Lance: ‘Cuz it was scary…
Mr. Douglas: That was, by far, the dumbest answer possible.}
{Stephanie: I mean, I’m not a necrophyliac.
Meghan: (intense laughter)
(on Stephanie’s relationship with Jonathan Edwards)}
“Well, part of my nature is that I am male, but that doesn’t mean that my purpose is to exist as a male.”
- Lance (on nature vs. purpose)
“It’s like a frog boiling you in slow water.”
- Greg (being generally dillusional)
{Lauren; The first two stalls are for wieners!
Greg: (after laughter and some comments) Probably not the best term to use for a women’s bathroom…}
“Yeah, he was great, other than killing pointless people.”
- Lance (trying to mock Andrew Jackson and the Trail of Tears)
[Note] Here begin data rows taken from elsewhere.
/-- HELLO (R251). -/
def State.helloRx (s : State) (c : Nat) (p : Packet) : State :=
  let b := connBase c
  let lo := p.g2.toNat % 16
  let hi := p.g2.toNat / 16 % 16
  let seen := p.g0.toNat.testBit 30
  if p.g2.toNat / 65536 % 32768 ≠ s.fld b Conn.remoteConn then s
  else
    let top := min hi (s.fld b Conn.lvlMax)
    let bottom := max lo (s.fld b Conn.lvlMin)
    let lvl := min top 2
    match s.connState c with
    | 1 =>
      if 1 ≤ lvl ∧ bottom ≤ lvl then
        let s := (s.setFld b Conn.level lvl).setFld b Conn.state 2
        let s := s.setConnX c fun x => { x with seen := seen }
        ((s.sendHello c true).purgeLevel c).pump c
      else s.endConn c 0x70 0x22 p.psn.toNat
    | 2 =>
      let s := s.setConnX c fun x => { x with seen := x.seen || seen }
      if seen then s else s.sendHello c true
    | _ => s

/-! ### An arriving packet -/

/-- A sequenced packet that passed orders 1 and 2 (orders 3 and 4 of R259). -/
def State.sequenced (s : State) (c : Nat) (esn : Int) (p : Packet) : State :=
  let b := connBase c
  let exp := s.fld b (rxExp p.stream)
  let s := (s.setConnX c fun x => { x with seen := true }).noteCe c p.stream p
  if esn < exp then (s.bump R.rmaDup).sendAck c p.stream
  else if (exp : Int) + windowOf p.stream ≤ esn then s.bump R.rmaOutWin
  else s.accept5 c esn.toNat p

/-- A packet of the acknowledgement space that passed orders 1 and 2 (R271). -/
def State.spaceRx (s : State) (c : Nat) (n : Int) (p : Packet) : State :=
  let b := connBase c
  if n ≤ s.fld b Conn.ackRxSeq then s
  else
    let s := (s.setFld b Conn.ackRxSeq n.toNat).bump64 R.rmaPktRxLo
    if p.opcode = 0x22 then s.helloRx c p else s.ackRx c p

/-- The entries that a packet needs read and checked (R31): its connection's, its region's, its shared receive queue's. -/
def State.useFor (s : State) (p : Packet) : Bool × State :=
  let (ok, s) := s.ctxUse (connBase p.conn.toNat) 256
  let (ok2, s) :=
    if [0x01, 0x02, 0x06].contains p.opcode.toNat then s.ctxUse (regionBase (keyOfPkt p / 65536)) 64
    else if p.opcode = 0x11 then s.ctxUse (srqBase (s.srqOf p.conn.toNat)) 64
    else (true, s)
  (ok && ok2, s)

/-- A packet received on a connection (R259). One that needs an entry known to be bad is discarded, and draws no answer
(R33; no rule names a status for it: DESIGN CHOICE, log entry 120). -/
def receive (p : Packet) (s : State) : State :=
  let c := p.conn.toNat
  let b := connBase c
  let (ok, s) := s.useFor p
  if !ok then s
  else if s.badHeader p then s.bump R.rmaBadHdr
  else
    let s := if p.ce then s.bump R.rmaCeRx else s
    let space := (streamOf p.opcode.toNat).isNone
    let ref := if space then s.fld b Conn.ackRxSeq else s.fld b (rxExp p.stream)
    let n := extend ref p.psn.toNat
    match s.openPkt c p space (n % 2 ^ 48).toNat with
    | none => s.authFail c p
    | some q => if space then s.spaceRx c n q else s.sequenced c n q

/-- A packet of a row, whose opcode the row itself names. -/
def receiveAs (op : Byte) (p : Packet) (s : State) : State := receive { p with opcode := op } s

/-! ### Timers -/

/-- RETX_TIMER (R267): the oldest unacknowledged packet and all after it are sent again. -/
def retxTimer (conn : BitVec 15) (control : Bool) (s : State) : State :=
  let c := conn.toNat
  let b := connBase c
  if s.connState c = 2 ∧ s.fld b (txUna control) ≠ s.fld b (txNxt control) ∧ !s.flag b (rnrOf control) then
    s.resendRound c control (s.fld b (txUna control))
  else s

/-- REORDER_TIMER (R267): a NAK for the first missing ESN, and the gap timer runs again. -/
def reorderTimer (conn : BitVec 15) (control : Bool) (s : State) : State :=
  let c := conn.toNat
  let b := connBase c
  let x := s.connX c
  if s.connState c = 2 && (if control then x.gapC else x.gapD) && s.fld b (rxMap control) != 0 then
    s.sendAck c control (some (0, s.fld b (rxExp control) % 2 ^ 24))
  else s

/-- ACK_DELAY (R267): an ACK for what has advanced. -/
def ackDelay (conn : BitVec 15) (control : Bool) (s : State) : State :=
  let c := conn.toNat
  if s.connState c = 2 ∧ 0 < (s.connX c).adv control then s.sendAck c control else s

/-- RNR_TIMER (R267): resending goes on from where the peer had no room. -/
def rnrTimer (conn : BitVec 15) (control : Bool) (s : State) : State :=
  let c := conn.toNat
  let b := connBase c
  if s.connState c = 2 ∧ s.flag b (rnrOf control) then
    let x := s.connX c
    ((s.setFld b (rnrOf control) 0).resend c control (if control then x.rnrC else x.rnrD)).pump c
  else s

/-- HELLO_PERIOD (R251). -/
def helloPeriod (conn : BitVec 15) (s : State) : State :=
  let c := conn.toNat
  match s.connState c with
  | 1 => s.sendHello c false
  | 2 => if (s.connX c).seen then s else s.sendHello c true
  | _ => s

/-- TOLL_PERIOD (R269). -/
def tollPeriod (s : State) : State :=
  s.enabledConns.foldl (fun (s : State) c =>
    let b := connBase c
    let s := if s.flag b Conn.marked then s
      else s.setFld b Conn.rate (min (s.fld b Conn.rate + s.regBits R.rmaTollStep 31 16) (s.regBits R.rmaTollMax 15 0))
    s.setFld b Conn.marked 0) s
“It’s not in the nature of a dead lizard to bring someone joy and comfort.”
- Mr. Corbin
“Don’t lick my face!”
- Keely (to Keegan)
“I should go out with the Grinch! He’s like Machiavelli, only green!”
- Keegan (being herself)
{Mr. Douglas: Grunts of agreement. Grunts of love, you might say.
Lauren: Um…no.
Mr. Douglas: Love for the book.}
{Stephanie: What did you just do?
Mr. Douglas: I jumped your man.
Lauren: Why not a woman?
Mr. Douglas: Because it kind of takes on a different meaning if I say “I jumped your woman.”}
“Oh look, someone saran-wrapped the toilet! Let’s lick it and find out who did it. Mmm, tastes like seniors!”
- Mr. Douglas (mocking the idea of licking the toilet)
{Keegan: Oh no, my plants are over-watered!
Stephanie: There is no God!
(being an individual upset over more rain on his plants)}
{Mr. Douglas: Now, look at his hair…”
Keegan: It’s white!!
(describing a white marble statue)}
“Greg’s uggo is my uggo, and my hottie is Greg’s hottie.”
- Mr. Douglas (on Plato’s Republic)
{Lauren: Ahh! Lance has a hoe!
Lance: And I know how to use it!}
“I’ve done some therapy with her other parts of her body.”
- Lauren (about Stephanie)
“That’s what Tocquevill is about: lovin’ the hot people.”
- Mr. Douglas
(Blogger's note: I cannot get over the amusement of Mr. Douglas saying "Let's like it and find out who did it. Mmm, tastes like seniors!" I have been chuckling to myself about this since I started writing this entry.)